CoreDNS pods DNS resolution issue
Hey All I wanted to share my story about the recent dns issue which we faced.
Root cause: There was a minor network glitch which caused interruption between the cluster and DNS server which led to dns resolution timeout
Error:
[ERROR] plugin/errors: 2 svc-example.example-prod.svc.cluster.local.exmaple.com. A: unreachable backend: read udp : i/o timeout
[ERROR] plugin/errors: 2 master01.example.com. A: unreachable backend: read udp x.x.x.x:36063->x.x.x.x:53: i/o timeout
[ERROR] plugin/errors: 2 master02.example.com. A: unreachable backend: read udp x.x.x.x:36063->x.x.x.x:53: i/o timeout
[ERROR] plugin/errors: 2 master03.example.com. A: unreachable backend: read udp x.x.x.x:36063->x.x.x.x:53: i/o timeout
[ERROR] plugin/errors: 2 node1.example.com. A: unreachable backend: read udp x.x.x.x:36063->x.x.x.x:53: i/o timeout
[ERROR] plugin/errors: 2 node2.example.com. A: unreachable backend: read udp x.x.x.x:36063->x.x.x.x:53: i/o timeout
CoreDNS fail to resolve internal and external names(external: redis, splunk, etc) (internal: masters, nodes, svc, pods, etc)
As part of troubleshooting we started using busybox
to see if the dns resolution is happening as expected or not.

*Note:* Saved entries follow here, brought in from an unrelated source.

section
/-!
PROOFS. Outcomes (60_exceptions.md): the guard of every row lets through exactly the states in which what must be true before the row is
true (R264), so the row completes there and is refused everywhere else (R233); nothing faults (R231).
-/

namespace Sys2Proof.Machine

/-! ## Outcomes decided by a condition -/

/-- There is no fault (R231), so an outcome is a next state or a refusal. -/
theorem next_or_refused (o : Outcome) : (∃ t : State, o = .next t) ∨ ∃ r : Refusal, o = .refused r := by
  cases o with
  | next t => exact .inl ⟨t, rfl⟩
  | fault f => cases f
  | refused r => exact .inr ⟨r, rfl⟩

/-- `P` decides the outcome: a next state where `P` holds, a refusal where it does not. -/
def DecidedBy (P : Prop) (o : Outcome) : Prop :=
  (P → ∃ t : State, o = .next t) ∧ (¬ P → ∃ r : Refusal, o = .refused r)

/-- The condition under which an idle sequencer's guard lets an operation through decides the operation. -/
theorem runOp_decidedBy {P : Prop} {opc : Byte} {guard : Option Refusal} {body : State → Option Result × State} {s : State}
    (hs : s.seq = .idle) (hg : guard = none ↔ P) : DecidedBy P (runOp opc guard body s) := by
  refine ⟨fun hp => ⟨_, runOp_next hs (hg.2 hp)⟩, fun hp => ?_⟩
  obtain ⟨r, hr⟩ := Option.ne_none_iff_exists'.1 (mt hg.1 hp)
  exact ⟨r, runOp_refused hs hr⟩

/-- The condition under which its guard lets a piece through decides the piece. -/
theorem runPiece_decidedBy {P : Prop} {guard : Option Refusal} {body : State → Option Result × State} {s : State}
    (hg : guard = none ↔ P) : DecidedBy P (runPiece guard body s) := by
  refine ⟨fun hp => ⟨_, runPiece_next (hg.2 hp)⟩, fun hp => ?_⟩
  obtain ⟨r, hr⟩ := Option.ne_none_iff_exists'.1 (mt hg.1 hp)
  exact ⟨r, runPiece_refused hr⟩

/-! ## Guards as the conditions of R264 -/

/-- The overflow guard lets through exactly the requests all of whose sums are in range, for a test that finds every sum out of
range and nothing else (R204). -/
theorem overflowGuard_none_iff_inRange {overflows : Bool} {Sum : Int → Prop}
    (hin : (∀ v, Sum v → InRange v) → overflows = false) (hout : ∀ v, Sum v → ¬ InRange v → overflows = true) :
    overflowGuard overflows = none ↔ ∀ v, Sum v → InRange v := by
  rw [overflowGuard_none]
  refine ⟨fun hf v hv => ?_, hin⟩
  by_contra hr
  cases hf.symm.trans (hout v hv hr)

/-- PINMODE's guard (R82). -/
theorem pinmodeGuard_none {c : Params} {id : Nat} :
    (if c.pinCount ≤ id then some (Refusal.lineOutOfRange id) else none) = none ↔ id < c.pinCount := by
  simp

/-! ## Every row (R264) -/

theorem sendFrame_decidedBy (b : Byte) (s : State) : DecidedBy (BusReady s) (sendFrame b s) :=
  runPiece_decidedBy busGuard_none

theorem sendCommand_decidedBy (bs : List Byte) (s : State) : DecidedBy (CommandReady s) (sendCommand bs s) :=
  runPiece_decidedBy cmdGuard_none

/-- An operation of the host is decided by its conditions when the sequencer is idle; a piece in every state. -/
theorem exec_decidedBy_performed (i : Instr) (s : State) (hidle : i.format = .op → s.seq = .idle) :
    DecidedBy (Performed s i) (exec i s) := by
  cases i with dsimp only [exec, Performed]
  | configure c d f => exact runOp_decidedBy (hidle rfl) configureGuard_none
  | start | stop | writeByte _ | readByte _ | write _ _ | writeRegister _ _ _ =>
    exact runOp_decidedBy (hidle rfl) busGuard_none
  | initDisplay a c d => exact runOp_decidedBy (hidle rfl) initializeGuard_none
  | flush | setContrast _ | setPower _ | setInverted _ => exact runOp_decidedBy (hidle rfl) displayGuard_none
  | clear | setPixel _ _ _ => exact runOp_decidedBy (hidle rfl) (iff_true_intro rfl)
  | drawGlyph x y ch =>
    exact runOp_decidedBy (hidle rfl) (overflowGuard_none_iff_inRange glyph_not_overflows
      fun _ => glyph_overflows (coord_ge x) (coord_ge y))
  | drawText x y text =>
    exact runOp_decidedBy (hidle rfl) (overflowGuard_none_iff_inRange text_not_overflows
      fun _ => text_overflows (coord_ge x) (coord_ge x) (coord_ge y))
  | fillRect x y w h on =>
    exact runOp_decidedBy (hidle rfl) (overflowGuard_none_iff_inRange rect_not_overflows
      fun _ => rect_overflows (coord_ge x) (coord_ge y))
  | setline l v =>
    cases l with
    | scl | sda => exact runPiece_decidedBy needWritten_none
  | sample | delay => exact runPiece_decidedBy needWritten_none
  | pinmode id => exact runPiece_decidedBy pinmodeGuard_none
  | powerupWait => exact runPiece_decidedBy (iff_true_intro rfl)
  | addrWrite _ | addrRead _ | ctrlCommand | ctrlDataStream => exact sendFrame_decidedBy _ s
  | _ => exact sendCommand_decidedBy _ s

kubectl run -it --rm --restart=Never --image=busybox busybox
Run the below nslookup
command
/ # nslookup kubernetes.default.svc.cluster.localOutput:Server: 10.96.0.10
Address: 10.96.0.10#53*** Can't find kubernetes.default.svc.cluster.local: No answer
But the output seems to be showing that the resolution is not happening as expected. we suspected that something went bad with CoreDNS pods.

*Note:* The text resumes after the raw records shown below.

-- ==== Sys2Proof/WellFormed.lean ====
section
/-!
DEFINITION. The operand width checks of rule R68. An instruction that fails one is still a
command the caller can present: it ends with IllegalCommand (rule R69), and its meaning says so.
-/
namespace Sys2Proof

/-- No bit of `a` at position `n` or above is set. -/
def fits (n : Nat) (a : Word) : Bool := decide (a.toNat < 2 ^ n)

/-- The width check of rule R68, which rule R69 makes part of legality. WRVBI and WRHDR have none:
their bound on A is the encoder's domain (rule R85), not a width. -/
def Instr.wellFormed : Instr → Bool
  | .wru8 a => fits 8 a
  | .wru16 a => fits 16 a
  | .ptfrom a => fits 8 a
  | .rdu8 | .rdu16 | .rdu32 | .rdvbi | .rdhdr => true
  | .wru32 _ | .wrvbi _ | .wrhdr _ _ _ | .ptto _ => true

end Sys2Proof
end

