-- ==== Sys2Proof/Machine/Dispatch.lean ====
section
/-!
DEFINITION. One arm per command: its meaning.
-/
namespace Sys2Proof.Machine

def exec (i : Instr) (s : State) : Host.Outcome State Fault Refusal :=
  match i with
  | .rdu8 => Sys2Proof.Machine.execRdu8 s
  | .rdu16 => Sys2Proof.Machine.execRdu16 s
  | .rdu32 => Sys2Proof.Machine.execRdu32 s
  | .rdvbi => Sys2Proof.Machine.execRdvbi s
  | .rdhdr => Sys2Proof.Machine.execRdhdr s
  | .ptfrom a => Sys2Proof.Machine.execPtfrom a s
  | .wru8 a => Sys2Proof.Machine.execWru8 a s
  | .wru16 a => Sys2Proof.Machine.execWru16 a s
  | .wru32 a => Sys2Proof.Machine.execWru32 a s
  | .wrvbi a => Sys2Proof.Machine.execWrvbi a s
  | .wrhdr t b a => Sys2Proof.Machine.execWrhdr t b a s
  | .ptto t => Sys2Proof.Machine.execPtto t s

end Sys2Proof.Machine
end

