-- ==== Sys2Proof/Machine/Commands.lean ====
section
/-!
DEFINITION. The commands of a unit whose channel has errors of any type, the parameter
`TransportError` of rule R8. `exec`, whose form the host fixes, has the same arms at
`Config.TransportError` (log 2).
-/
namespace Sys2Proof.Machine

variable {E : Type}

/-- The meaning of every command (the table of rule R66). -/
def execOf (i : Instr) (s : State E) : Result E :=
  match i with
  | .rdu8 => execRdu8 s
  | .rdu16 => execRdu16 s
  | .rdu32 => execRdu32 s
  | .rdvbi => execRdvbi s
  | .rdhdr => execRdhdr s
  | .ptfrom a => execPtfrom a s
  | .wru8 a => execWru8 a s
  | .wru16 a => execWru16 a s
  | .wru32 a => execWru32 a s
  | .wrvbi a => execWrvbi a s
  | .wrhdr t b a => execWrhdr t b a s
  | .ptto t => execPtto t s

end Sys2Proof.Machine
end

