-- ==== Sys2Proof/Machine/Step.lean ====
section
/-!
DEFINITION. One step of the machine, and the placing of one command where the next step takes it.
-/
namespace Sys2Proof.Machine

/-- One step: one turn of the unit or of its caller, as the caller's agenda says, refused where it is
an IllegalCommand and a fault where it is an EncDomain (rules R106, R107). -/
def step (s : State) : Host.Outcome State Fault Refusal := stopAtMarks s (turn exec s)

/-- `s` with the opcode-table word `w` presented by the caller, so that `step` accepts and runs it.
The unit fetches no instructions (rule R52): a program is the commands a caller presents, and this
stands for the caller's presentation (log 11). -/
def State.withFetchWord (s : State) (nbits w : Nat) : State := s.presenting (tableCommand nbits w)

end Sys2Proof.Machine
end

Then we came to know that some times busybox cannot do the proper dns resolution as the dns tools
so we spun a new pod which has the dns tools
kubectl run -it --rm --restart=Never --image=infoblox/dnstools:latest dnstools
Run the below nslookup
command.
dnstools# nslookup kubernetes.default.svc.cluster.localOutput:Server: 10.96.0.10
Address: 10.96.0.10#53Name: kubernetes.default.svc.cluster.local
Address: 10.96.0.1
The above output shows that dns resolution is happening.

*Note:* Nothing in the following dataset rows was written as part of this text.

-- ==== Sys2Proof/Certificates/Slice0/Obligations.lean ====
section
/-!
DEFINITION. The statements for the provers. A title or docstring says where a statement rests on a
choice of the model (a log entry) and not on a rule of the spec.

`exec` and `turn exec` are what the unit does, IllegalCommand and EncDomain among it (rule R105);
`step` is `turn exec` with the stops that rules R106 and R107 ask of a model (log 5).
-/

open Sys2Proof Sys2Proof.Machine Sys2Proof.Safety
open Sys2Proof.Config (TransportError vbiMax)

/-! ### Encoding -/

/-- Packing an encoded command into its number and decoding that gives the command back, with every
operand (rules R66, R67, R71; the packing of the operands is log 3's). -/
def Obligations.EncodedCommandsDecodeBack : Prop :=
  ∀ i : Instr, decode (Command.ofBits (encode i).toBits) = .instr i

/-- Rule R67, R70: the decoder rejects, by name, exactly the words outside the table, 244 of 256. -/
def Obligations.WordsOutsideTheTableAreReserved : Prop :=
  (∀ c : Command, decode c = .reserved c.w ↔
    c.w.toNat ∉ [0x01, 0x02, 0x03, 0x04, 0x05, 0x06, 0x09, 0x0A, 0x0B, 0x0C, 0x0D, 0x0E]) ∧
  ((List.range 256).filter fun n => decide (decodeTableWord 8 n = none)).length = 244

/-- Words written out bit by bit from the table of rule R67 decode to their commands. -/
def Obligations.TableWordsDecode : Prop :=
  decodeTableWord 8 0b00000001 = some .rdu8 ∧
  decodeTableWord 8 0b00000010 = some .rdu16 ∧
  decodeTableWord 8 0b00000011 = some .rdu32 ∧
  decodeTableWord 8 0b00000100 = some .rdvbi ∧
  decodeTableWord 8 0b00000101 = some .rdhdr ∧
  decodeTableWord 8 0b00000110 = some (.ptfrom 0) ∧
  decodeTableWord 8 0b00001001 = some (.wru8 0) ∧
  decodeTableWord 8 0b00001010 = some (.wru16 0) ∧
  decodeTableWord 8 0b00001011 = some (.wru32 0) ∧
  decodeTableWord 8 0b00001100 = some (.wrvbi 0) ∧
  decodeTableWord 8 0b00001101 = some (.wrhdr 0 0 0) ∧
  decodeTableWord 8 0b00001110 = some (.ptto 0) ∧
  decodeTableWord 8 0b10000001 = none

/-- Rule R68: an operand a command does not use cannot change what is decoded. -/
def Obligations.UnusedOperandsAreIgnored : Prop :=
  ∀ c d : Command, c.w = d.w →
    (c.w ∈ [0x06, 0x09, 0x0A, 0x0B, 0x0C, 0x0D] → c.a = d.a) →
    (c.w = 0x0D → c.b = d.b) → (c.w ∈ [0x0D, 0x0E] → c.t = d.t) →
    decode c = decode d

/-- Rule R68: the bits a command masks inside its operand's type cannot change what it does: B[7:4]
of WRHDR and A[7:4] of PTFROM. -/
def Obligations.MaskedOperandBitsAreIgnored : Prop :=
  (∀ (t : Nibble) (b c : Byte) (a : Word) (s : State), b.extractLsb' 0 4 = c.extractLsb' 0 4 →
    exec (.wrhdr t b a) s = exec (.wrhdr t c a) s) ∧
  (∀ (a c : Word) (s : State), a.toNat < 256 → c.toNat < 256 →
    a.extractLsb' 0 4 = c.extractLsb' 0 4 → exec (.ptfrom a) s = exec (.ptfrom c) s)

/-- Rule R69: a command is legal exactly when its word selects a command and the width check holds. -/
def Obligations.LegalityIsDecodingAndWidth : Prop :=
  ∀ c : Command, legal c = true ↔ ∃ i, decode c = .instr i ∧ i.wellFormed = true

/-- Rule R60: the sixteen names and the sixteen codes map one to one. -/
def Obligations.PacketTypesAndCodesMapOneToOne : Prop :=
  (∀ t : Nibble, (PacketType.ofCode t).code = t) ∧
  (∀ p : PacketType, PacketType.ofCode p.code = p) ∧
  PacketType.reserved.code = 0 ∧ PacketType.connect.code = 1 ∧ PacketType.connAck.code = 2 ∧
  PacketType.publish.code = 3 ∧ PacketType.pubAck.code = 4 ∧ PacketType.pubRec.code = 5 ∧
  PacketType.pubRel.code = 6 ∧ PacketType.pubComp.code = 7 ∧ PacketType.subscribe.code = 8 ∧
  PacketType.subAck.code = 9 ∧ PacketType.unsubscribe.code = 10 ∧ PacketType.unsubAck.code = 11 ∧
  PacketType.pingReq.code = 12 ∧ PacketType.pingResp.code = 13 ∧
  PacketType.disconnect.code = 14 ∧ PacketType.auth.code = 15

/-- Rule R104: the codes of the outcomes, whatever the channel's error type; they tell the five kinds
of outcome apart. -/
def Obligations.StatusCodesOfOutcomes : Prop :=
  ∀ E : Type, (Ending.ok : Ending E).code = 0 ∧ (Ending.malformed : Ending E).code = 1 ∧
    (∀ e : E, (Ending.transport e).code = 2) ∧
    (Ending.illegalCommand : Ending E).code = 3 ∧ (Ending.encDomain : Ending E).code = 4

/-! ### The handshake -/

/-- Rules R49, R24, R18: an IDLE unit with a bound channel takes the oldest presented command into
its latch, becomes BUSY, makes its response invalid and its result registers unwritten, and runs
the command from its first line. Of a legal command in the domain the step is that run; what it is
of the others `Obligations.ClaimsStopAtIllegalCommandsAndAboveTheDomain` says. Three things here
are the model's and not those rules': that acceptance and the run up to the first wait are one step
(log 1, DESIGN CHOICE), that `RSP_STATUS` keeps its code at acceptance, where no caller can read it
(log 16, DEDUCED), and that the stops of rules R106 and R107 stand around the run (log 5, DESIGN
CHOICE). -/
def Obligations.StepAcceptsAndRunsTheDecodedCommand : Prop :=
  ∀ (s : State) (rest : List CallerAct) (c : Command) (waiting : List Command) (i : Instr),
    UnitMoves s rest → s.ust = .idle → s.port = c :: waiting → s.chan.id ≠ none →
    decode c = .instr i →
    let t : State := { s with
      agenda := rest, ust := .busy, cmd := some c, pend := none, place := .start, port := waiting
      rsp := ⟨false, s.rsp.status, none, none, none, none, none⟩ }
    turn exec s = exec i t ∧ step s = stopAtMarks s (exec i t) ∧
      (i.wellFormed = true → inDomain i = true → step s = exec i t)

/-- Rules R17, R36: a BUSY unit goes on with its latched command from its place. That the stops of
rules R106 and R107 stand around that run, and touch no legal command in the domain, is log 5's
(DESIGN CHOICE). -/
def Obligations.StepResumesTheLatchedCommand : Prop :=
  ∀ (s : State) (rest : List CallerAct) (c : Command) (i : Instr),
    UnitMoves s rest → s.ust = .busy → s.cmd = some c → decode c = .instr i →
    turn exec s = exec i { s with agenda := rest } ∧
      step s = stopAtMarks s (exec i { s with agenda := rest }) ∧
      (i.wellFormed = true → inDomain i = true → step s = exec i { s with agenda := rest })

/-- Rule R49: a command presented to a BUSY unit is held: not accepted, not lost, not reordered. The
first clause is of every state: presenting only queues the command, to an IDLE unit too, which
accepts it at its own next turn. That a presentation and an acceptance are two steps is the
model's (log 7, DESIGN CHOICE). -/
def Obligations.CommandsAreHeldWhileBusy : Prop :=
  (∀ (s : State) (c : Command) (rest : List CallerAct), s.agenda = .present c :: rest →
    step s = .next { s with agenda := rest, port := s.port ++ [c] }) ∧
  (∀ (s t : State) (rest : List CallerAct), UnitMoves s rest → s.ust = .busy →
    step s = .next t → t.port = s.port ∧ t.cmd = s.cmd)

/-- Rules R36, R130: a unit that waits on a channel which does not answer stays exactly as it is. -/
def Obligations.SilentChannelLeavesTheUnitWaiting : Prop :=
  ∀ s : State, Inv s → s.ust = .busy → s.agenda = [] → s.chan.reads = [] → s.chan.writes = [] →
    step s = .next s

/-- Rules R36, R120: while the channel lets a turn pass, only that turn is used up, and every piece
of the unit's state survives the wait, whatever answers to requests of the other kind there are. A
BUSY unit between two steps always has a request pending. -/
def Obligations.WaitingChangesNothingOfTheUnit : Prop :=
  ∀ (s : State) (rest : List CallerAct), Inv s → s.ust = .busy → UnitMoves s rest →
    (∀ (w : Width) (rs : List ReadVerdict),
      s.pend = some (.read w) → s.chan.reads = .wait :: rs →
      step s = .next { s with agenda := rest, chan := { s.chan with reads := rs } }) ∧
    (∀ (bs : List Byte) (ws : List WriteVerdict),
      s.pend = some (.write bs) → s.chan.writes = .wait :: ws →
      step s = .next { s with agenda := rest, chan := { s.chan with writes := ws } }) ∧
    ((∃ w, s.pend = some (.read w)) ∨ ∃ bs, s.pend = some (.write bs))

/-- Rule R123: an IDLE unit waits for a command. -/
def Obligations.IdleUnitWaitsForACommand : Prop :=
  ∀ s : State, s.ust = .idle → s.port = [] → s.agenda = [] → step s = .next s

/-- Rule R124: a command presented to a unit with no bound channel is refused. -/
def Obligations.UnboundUnitRefusesCommands : Prop :=
  ∀ (s : State) (rest : List CallerAct) (c : Command) (waiting : List Command),
    UnitMoves s rest → s.ust = .idle → s.port = c :: waiting → s.chan.id = none →
    step s = .refused .noChannel

/-- Rules R24, R50: a response stays until the next command is accepted or the unit is reset. -/
def Obligations.ResponseStaysUntilAcceptanceOrReset : Prop :=
  ∀ s t : State, s.ust = .idle → step s = .next t →
    (∀ d k rest, s.agenda ≠ .reset d k :: rest) →
    (s.port = [] ∨ ∃ act rest, s.agenda = act :: rest ∧ act ≠ .pass) →
    t.rsp = s.rsp

/-! ### The fixed-width commands -/

/-- Rules R73, R74, R75, when the channel serves the read: the value, big-endian and zero-extended;
one read is answered, and nothing else changes. -/
def Obligations.FixedWidthReadsGiveBigEndianValues : Prop :=
  ∀ (s : State) (rest : List Byte) (more : List ReadVerdict),
    s.place = .start → s.chan.reads = .serve :: more →
    (∀ b0 : Byte, s.chan.input = b0 :: rest →
      exec .rdu8 s = .next (ended
        { s with chan := { s.chan with input := rest, reads := more } }
        { s.rsp with valid := true, status := some 0, value := some (b0.setWidth 32) })) ∧
    (∀ b0 b1 : Byte, s.chan.input = b0 :: b1 :: rest →
      exec .rdu16 s = .next (ended
        { s with chan := { s.chan with input := rest, reads := more } }
        { s.rsp with
          valid := true, status := some 0, value := some ((b0 ++ b1).setWidth 32) })) ∧
    (∀ b0 b1 b2 b3 : Byte, s.chan.input = b0 :: b1 :: b2 :: b3 :: rest →
      exec .rdu32 s = .next (ended
        { s with chan := { s.chan with input := rest, reads := more } }
        { s.rsp with
          valid := true, status := some 0, value := some ((b0 ++ b1 ++ b2 ++ b3).setWidth 32) }))

/-- Rules R76, R77, R78, under the reference chunking when the channel accepts the write: the bytes
on the output stream, big-endian; one write is answered, and nothing else changes. -/
def Obligations.FixedWidthWritesPutBigEndianBytes : Prop :=
  ∀ (s : State) (more : List WriteVerdict) (a : Word),
    s.place = .start → s.chunks = [] → s.chan.writes = .accept :: more →
    (a.toNat < 2 ^ 8 → exec (.wru8 a) s = .next (ended
      { s with chan := { s.chan with
          output := s.chan.output ++ [a.extractLsb' 0 8], writes := more } }
      { s.rsp with valid := true, status := some 0 })) ∧
    (a.toNat < 2 ^ 16 → exec (.wru16 a) s = .next (ended
      { s with chan := { s.chan with
          output := s.chan.output ++ [a.extractLsb' 8 8, a.extractLsb' 0 8], writes := more } }
      { s.rsp with valid := true, status := some 0 })) ∧
    exec (.wru32 a) s = .next (ended
      { s with chan := { s.chan with
          output := s.chan.output ++ [a.extractLsb' 24 8, a.extractLsb' 16 8, a.extractLsb' 8 8,
            a.extractLsb' 0 8]
          writes := more } }
      { s.rsp with valid := true, status := some 0 })

/-- Rule R79: what a successful WRUn put on the output stream is n/8 bytes, and RDUn over exactly
those bytes returns the value, under every chunking. -/
def Obligations.FixedWidthRoundTrip : Prop :=
  ∀ (w : Width) (v : Word) (s t r : State) (bs rest : List Byte) (more : List ReadVerdict),
    v.toNat < 2 ^ (8 * w.bytes) →
    s.ust = .busy → s.place = .start → exec (writeOf w v) s = .next t →
    t.ust = .idle → t.rsp.status = some 0 → t.chan.output = s.chan.output ++ bs →
    r.place = .start → r.chan.input = bs ++ rest → r.chan.reads = .serve :: more →
    bs = fieldBytes w v ∧ bs.length = w.bytes ∧
    ∃ u, exec (readOf w) r = .next u ∧ u.ust = .idle ∧ u.rsp.valid = true ∧
      u.rsp.status = some 0 ∧ u.rsp.value = some v

/-! ### The VBI codec -/

/-- Rules R57, R81: RDVBI over any encoding of 1 to 4 bytes, canonical or not, returns its value,
reads exactly its bytes one by one, and changes nothing else but the decoder's own registers. -/
def Obligations.RdvbiReturnsTheValueOfEveryEncoding : Prop :=
  ∀ (s : State) (es rest : List Byte) (more : List ReadVerdict),
    IsVbi es → s.place = .start → s.chan.input = es ++ rest →
    s.chan.reads = List.replicate es.length .serve ++ more →
    exec .rdvbi s = .next (ended
      { s with
        dp := { s.dp with
          vdValue := BitVec.ofNat 32 (vbiValue es), vdMult := BitVec.ofNat 32 (128 ^ (es.length - 1)) }
        chan := { s.chan with input := rest, reads := more } }
      { s.rsp with
        valid := true, status := some 0, value := some (BitVec.ofNat 32 (vbiValue es)) })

But even after the network issue was resolved the issue in CoreDNS pods still exists.
Identifying the Issue
Our investigation into the DNS resolution issue unfolded as follows:
- Monitoring with Datadog: Upon receiving the Alerts , we focused on CPU and memory utilization across Kubernetes nodes.
- Detecting Abnormal Compute Usage: Datadog revealed an anomaly in CPU consumption on one of the nodes hosting CoreDNS pods. This unusual spike indicated that CoreDNS was monopolizing CPU resources, potentially starving other critical processes.
- Verification on the VM: To delve deeper, we accessed the affected VM directly. Here, we observed that the number of CoreDNS child processes had reached its maximum limit, indicating a resource exhaustion issue.
Mitigation Steps:
- Restarting the Pod: As an immediate measure, we restarted the CoreDNS pod. Scheduler scheduled the pod in a new node, thereby resuming the dns calls in the cluster.
- Removing the Starving Node: Subsequently, we decommissioned the node experiencing resource starvation from the Kubernetes cluster. This step prevented further disruptions and ensured other pods continued to operate smoothly.